You are not a project
When we seek healing with an approach that mirrors the systems that oppress us, in this case making self-care into a to do list, we are reinforcing the internalization of these narratives that often cause us to feel sick. By approaching self-care or healing as a to do list, I am reflecting a narrative that I am a project, and that if I simply go through the motion of completing a set of tasks that I will be ‘fixed.’ The reason this doesn’t help you to feel better, or perhaps only temporarily, is because you never needed to be ‘fixed,’ in the first place. You are not an object that needs fixing or that can be broken. You were always whole as you are. Always.
This is the work of healing. Remembering our way back to our true nature, remembering that I am whole, that I am alive, that I am the author of my own story. This doesn’t negate the deleterious effects of systems of oppression or poverty, but it serves as a reminder that despite these things you cannot be broken or fragmented from yourself. We may forget this along the way, and this is where our healing, and remembering the way back to our true nature, begins. Much of healing is remembering who we were before we internalized messages and conditioning that tells us who we should be within these systems that surround us. Remembering our way back to our bodies, to our inner child, to the earth that is home.
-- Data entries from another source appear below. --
-- ==== Sys2Proof/Machine/Events.lean ====
section
/-!
DEFINITION. The event recorder (R379 to R386) and notices (R313).
-/

namespace Sys2Proof.Machine

/-- First byte of the recorder area (R382). -/
def recBase : Nat := flashBase + 0x0D000000
def ringSlots : Nat := 783360

/-- A record (Table 14.6). -/
def recordBytes (seq secs cycles : Nat) (e : Event) (noticed : Bool) : List Byte :=
  let head := leBytes 4 seq ++ leBytes 4 secs ++ leBytes 4 cycles ++ leBytes 2 e.code.toNat ++ leBytes 1 (e.sev % 4) ++
    leBytes 1 (b2n e.ft.isSome + 2 * b2n noticed) ++ leBytes 8 (match e.ft with
      | some t => t.toNat
      | none => 0) ++ padTo 32 e.detail
  head ++ leBytes 4 (crc32 head) ++ [0xFF, 0xFF, 0xFF, 0x5A]

/-- The record numbered `n`, wherever it stands, and whether it is still pending. -/
def Recorder.find (r : Recorder) (n : Nat) : Option (Bool × List Byte) :=
  match r.pend.find? fun p => p.1 == n with
  | some p => some (true, p.2)
  | none => (r.kept.find? fun p => p.1 == n).map fun p => (false, p.2)

/-- Status of a number (R382, R384): 0 present, 1 overwritten, 2 not yet, 3 skipped. -/
def Recorder.status (r : Recorder) (n : Nat) : Nat :=
  if r.next ≤ n then 2
  else if r.skipped.any fun s => decide (s.1 ≤ n) && decide (n ≤ s.2) then 3
  else if 256 ≤ n && n + 4096 < r.next then 1
  else if (r.find n).isSome then 0 else 3

/-- A record as the recorder returns it: absent numbers in absent form (R386). -/
def Recorder.fetch (r : Recorder) (n : Nat) : List Byte :=
  match r.status n, r.find n with
  | 0, some p => p.2
  | st, _ => leBytes 4 n ++ zeros 58 ++ leBytes 1 st ++ [0]

/-- R385: the record named by the cursor is copied into the window buffer. -/
def Dev.loadWindow (d : Dev) : Dev :=
  d.updRcd fun r =>
    let n := d.regFld (aEvr 0x10) 0 32
    { r with buf := r.fetch n, bufStat := r.status n
             bufPend := match r.status n, r.find n with
               | 0, some p => p.1
               | _, _ => false }

def Dev.wrEvrCur (d : Dev) (v : Word) : Dev := (d.swWrite (aEvr 0x10) v).loadWindow

/-- The cursor advances (R385). -/
def Dev.evrAdvance (d : Dev) : Dev :=
  if bitOf (d.reg (aEvr 0x10)) 32 then (d.setRegFld (aEvr 0x10) 0 32 (d.regFld (aEvr 0x10) 0 32 + 1)).loadWindow else d

/-- A permanent slot that is not erased: its number is skipped (R382). -/
def Dev.skipTorn : Nat → Dev → Dev
  | 0, d => d
  | f + 1, d =>
    let n := d.aoc.rcd.next
    if 256 ≤ n || (d.rdMem (recBase + 64 * n) 64).all (· == 0xFF) then d
    else
      let d := d.updRcd fun r => { r with next := n + 1, skipped := r.skipped ++ [(n, n)] }
      Dev.skipTorn f (d.event 0x7002 1 (leBytes 4 n ++ leBytes 4 n))

/-- R376: the event raises a plumb trigger, once its record, where it has one, is numbered. -/
def Dev.eventTrigger (d : Dev) (e : Event) (rec_ : Option Nat) : Dev :=
  let v := d.reg (aPlb 0x18)
  if bitOf v 32 && decide ((e.code.toNat ^^^ fld v 0 16) &&& fld v 16 16 = 0) then d.plumbTrigger 4 e.code.toNat rec_ else d

/-- The event takes the next number and waits to be written (R381). -/
def Dev.numberEvent (d : Dev) (e : Event) (noticed : Bool) : Dev :=
  let d := Dev.skipTorn 256 d
  let n := d.aoc.rcd.next
  let d := d.updRcd fun r => { r with next := n + 1, pend := r.pend ++ [(n, recordBytes n r.secs r.cycles e noticed)] }
  (d.acnt 7 1).eventTrigger e (some n)

/-- Fabric time that answers and notices carry. -/
def Dev.ftOrZero (d : Dev) : Nat := if d.hubOn then d.hub.ftime.ft.toNat else 0

/-- An NCP header with its body (Table 11.2). The manual gives no target for what the device sends: a free value (DESIGN CHOICE, log 9). -/
def Dev.ncpMessage (d : Dev) (type reqId status detail : Nat) (body : List Byte) : Dev × List Byte :=
  let t := d.free
  (t.2, leBytes 2 0x4E5A ++ leBytes 1 1 ++ leBytes 1 type ++ leBytes 4 reqId ++ leBytes 2 status ++ leBytes 2 detail ++
    leBytes 4 body.length ++ leBytes 8 t.1.toNat ++ leBytes 8 d.ftOrZero ++ body)

/-- A NOTICE goes to every subscriber slot enabled, and takes a notice number in any case (R313). -/
def Dev.sendNotice (d : Dev) (n : Nat × Nat × Nat × Nat × Nat) (evseq : Nat) : Dev :=
  let body := leBytes 1 n.1 ++ leBytes 1 n.2.1 ++ leBytes 1 n.2.2.1 ++ leBytes 1 n.2.2.2.1 ++ leBytes 4 n.2.2.2.2 ++ leBytes 4 evseq ++ zeros 4
  let d := (List.finRange 4).foldl (fun (d : Dev) i =>
    if (d.aoc.subs.get i).en then
      let m := d.ncpMessage 0x20 d.aoc.noticeNo.toNat 0 0 body
      (m.1.emit (.notice i m.2)).acnt 3 1
    else d) d
  d.updAoc fun a => { a with noticeNo := a.noticeNo + 1 }

/-- The AOC accepts the oldest event (R381, R383). -/
def Dev.acceptEvent (d : Dev) : Dev :=
  match d.aoc.rcd.raised with
  | [] => d
  | e :: rest =>
    let d := d.updRcd fun r => { r with raised := rest }
    if 1024 ≤ d.aoc.rcd.pend.length then
      (((d.updRcd fun r => { r with lost := r.lost + 1 }).hwInc (aEvr 8) 16 32 1).acnt 9 1).eventTrigger e none
    else
      let sent := e.notice.isSome && d.aoc.subs.toList.any fun s => s.en
      let d := d.numberEvent e sent
      match e.notice with
      | some n => d.sendNotice n (d.aoc.rcd.next - 1)
      | none => d

/-- Bytes go to flash, the last of them in the end (R379, R380): a power loss of this cycle finds it not yet programmed. -/
def Dev.program (d : Dev) (a : Nat) (bs : List Byte) : Dev :=
  let d := d.wrMem a bs
  { d with now := { d.now with valid := (a + bs.length - 1) :: d.now.valid } }

/-- The oldest pending record is written to its slot (R382, R383), once it is settled whether its trigger is taken (R376, log 56). -/
def Dev.writeRecord (d : Dev) : Dev :=
  match d.aoc.rcd.pend with
  | [] => d
  | p :: rest =>
    if d.now.trigs.any fun t => t.2.2 == some p.1 then d else
    let d := d.updRcd fun r => { r with pend := rest, kept := r.kept ++ [p] }
    let d : Dev :=
      if p.1 < 256 then d.program (recBase + 64 * p.1) p.2
      else
        let k := d.aoc.rcd.slot
        let at_ := recBase + 0x30000 + 64 * k
        let d : Dev := if k % 1024 = 0 then (d.eraseMem at_ 0x10000).acnt 10 1 else d
        (d.program at_ p.2).updRcd fun r => { r with slot := (k + 1) % ringSlots }
    let d := d.acnt 8 1
    if d.aoc.rcd.lost = 0 then d
    else
      let n := d.aoc.rcd.lost
      let e : Event := ⟨0x7001, 1, if d.hubOn then some d.hub.ftime.ft else none, leBytes 4 n, none⟩
      (d.updRcd fun r => { r with lost := 0 }).numberEvent e false

/-- Addresses of the valid entries of the life-counter log (R380). -/
def Dev.lifeEntries (d : Dev) : List Nat :=
  ((d.mem.filter fun c => decide (recBase + 0x10000 ≤ c.1) && decide (c.1 < recBase + 0x30000) && c.1 % 16 == 15 && c.2 == 0x5A).map
    fun c => c.1 - 15).filter fun a => leNat (d.rdMem (a + 8) 4) == crc32 (d.rdMem a 8)

/-- The newest entry: address, cycles, seconds. -/
def Dev.lifeNewest (d : Dev) : Option (Nat × Nat × Nat) :=
  (d.lifeEntries.map fun a => (a, leNat (d.rdMem (a + 4) 4), leNat (d.rdMem a 4))).foldl (fun best e =>
    match best with
    | none => some e
    | some b => if b.2.1 < e.2.1 || (b.2.1 == e.2.1 && decide (b.2.2 < e.2.2)) then some e else some b) none

/-- An entry is written after the newest one; the other sector is erased when the current one fills (R380). -/
def Dev.writeLife (d : Dev) : Dev :=
  let r := d.aoc.rcd
  let lo := recBase + 0x10000
  let at_ := match d.lifeNewest with
    | some e => if e.1 + 16 < lo + 0x20000 then e.1 + 16 else lo
    | none => lo
  let d : Dev := if (at_ - lo) % 0x10000 = 0 && d.lifeNewest.isNone then (d.eraseMem at_ 0x10000).acnt 10 1 else d
  let b := leBytes 4 r.secs ++ leBytes 4 r.cycles
  let d := d.program at_ (b ++ leBytes 4 (crc32 b) ++ [0xFF, 0xFF, 0xFF, 0x5A])
  let next := (at_ - lo + 16) % 0x20000
  let d : Dev := if next % 0x10000 = 0 then (d.eraseMem (lo + next) 0x10000).acnt 10 1 else d
  d.updRcd fun r => { r with life := some (r.cycles, r.secs) }

/-- The records that flash holds: slots whose byte 63 is 0x5A and whose CRC holds (R379), in the permanent slots and in the ring. -/
def Dev.flashRecords (d : Dev) : List (Nat × List Byte) :=
  ((d.mem.filter fun c => c.1 % 64 == 63 && c.2 == 0x5A && decide (recBase ≤ c.1) &&
    (decide (c.1 < recBase + 64 * 256) || (decide (recBase + 0x30000 ≤ c.1) && decide (c.1 < recBase + 0x30000 + 64 * ringSlots)))).map
      fun c => d.rdMem (c.1 - 63) 64).filterMap fun b => if leAt b 56 4 = crc32 (b.take 56) then some (leAt b 0 4, b) else none

/-- The recorder at a start of the AOC from mask ROM (R379 to R382). -/
def Dev.bootRecorder (d : Dev) : Dev :=
  let d := d.updRcd fun r => { r with kept := d.flashRecords }
  let newest := d.lifeNewest
  let earlier := newest.isSome
  let d := d.updRcd fun r => { r with
    cycles := match newest with
      | some e => e.2.1 + 1
      | none => r.cycles + 1
    secs := match newest with
      | some e => e.2.2
      | none => 0 }
  let d := d.writeLife
  let lo := recBase + 0x30000
  let top := (d.mem.filter fun c => decide (lo ≤ c.1) && decide (c.1 < lo + 64 * ringSlots)).getLast?
  let d := d.updRcd fun r => { r with slot := match top with
    | some c => ((c.1 - lo) / 64 + 1) % ringSlots
    | none => 0 }
  let r := d.aoc.rcd
  let after := if r.kept.isEmpty then 0 else r.kept.foldl (fun m p => max m p.1) 0 + 1
  if r.kept.isEmpty && !earlier then d.updRcd fun r => { r with next := 0 }
  else
    (d.updRcd fun r => { r with next := after + 1024, skipped := r.skipped ++ [(after, after + 1023)] }).event 0x7002 1
      (leBytes 4 after ++ leBytes 4 (after + 1023))

/-- The answer body of EVREAD (R386). -/
def Dev.evread (d : Dev) (first count : Nat) : List Byte :=
  let r := d.aoc.rcd
  leBytes 4 r.next ++ leBytes 4 r.oldest ++ leBytes 4 count ++ zeros 4 ++ (List.range count).flatMap fun i => r.fetch ((first + i) % 2 ^ 32)

end Sys2Proof.Machine
end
What I have observed in myself and in my clients when we approach healing from this lens of objectification, is that it keeps us in a cycle of scarcity, of seeking for a fix, for an external marker of being whole, or worthy, or good, but never feeling good enough. This is because this approach is still rooted in a binary model: good or not good, healed or not healed, whole or broken. I have found that this can become the target of anxiety, as if one’s life purpose is now to heal. I see this in terms like ‘optimizing,’ wellness, which is another way to create and internalize a hierarchy of health, defining narrow boxes that categorize our worth according to a set of criteria of what health looks like. This concept of worth tied to health is a slippery slope, easily sliding toward making healing or ‘optimizing wellness,’ a career, and slowly withdrawing from being present with life in all its imperfect, joyful messiness. As this happens, an internal story can develop that one’s purpose is to seek optimal wellness, rather than to live and exist as one’s own authentic self.
The truth is, healing is not linear. We are not linear. You are not linear. In fact, you transcend binaries, hierarchies, and limited concepts of identity. You cannot be contained by any one category. When my clients begin to remember their way back to this truth, they start to feel free. I have learned this the hard way for myself many times over. That healing is about liberation. That even if am suffering, there is nothing wrong with me. And my teachers, my guides, my inner teacher, bring me home.
So what is the work that we do in counseling, or in yoga therapy? Some of it is geared toward alleviating suffering, yes. Some is about connecting through shared humanity, through a reparative relationship. Some is about repairing stored patterns of trauma in the body and nervous system. A lot is about remembering our way back to our true nature, and liberating ourselves from oppressive conditioning that tells us we are not enough, or that it is not okay to feel pain.
Sending you love wherever you are <3.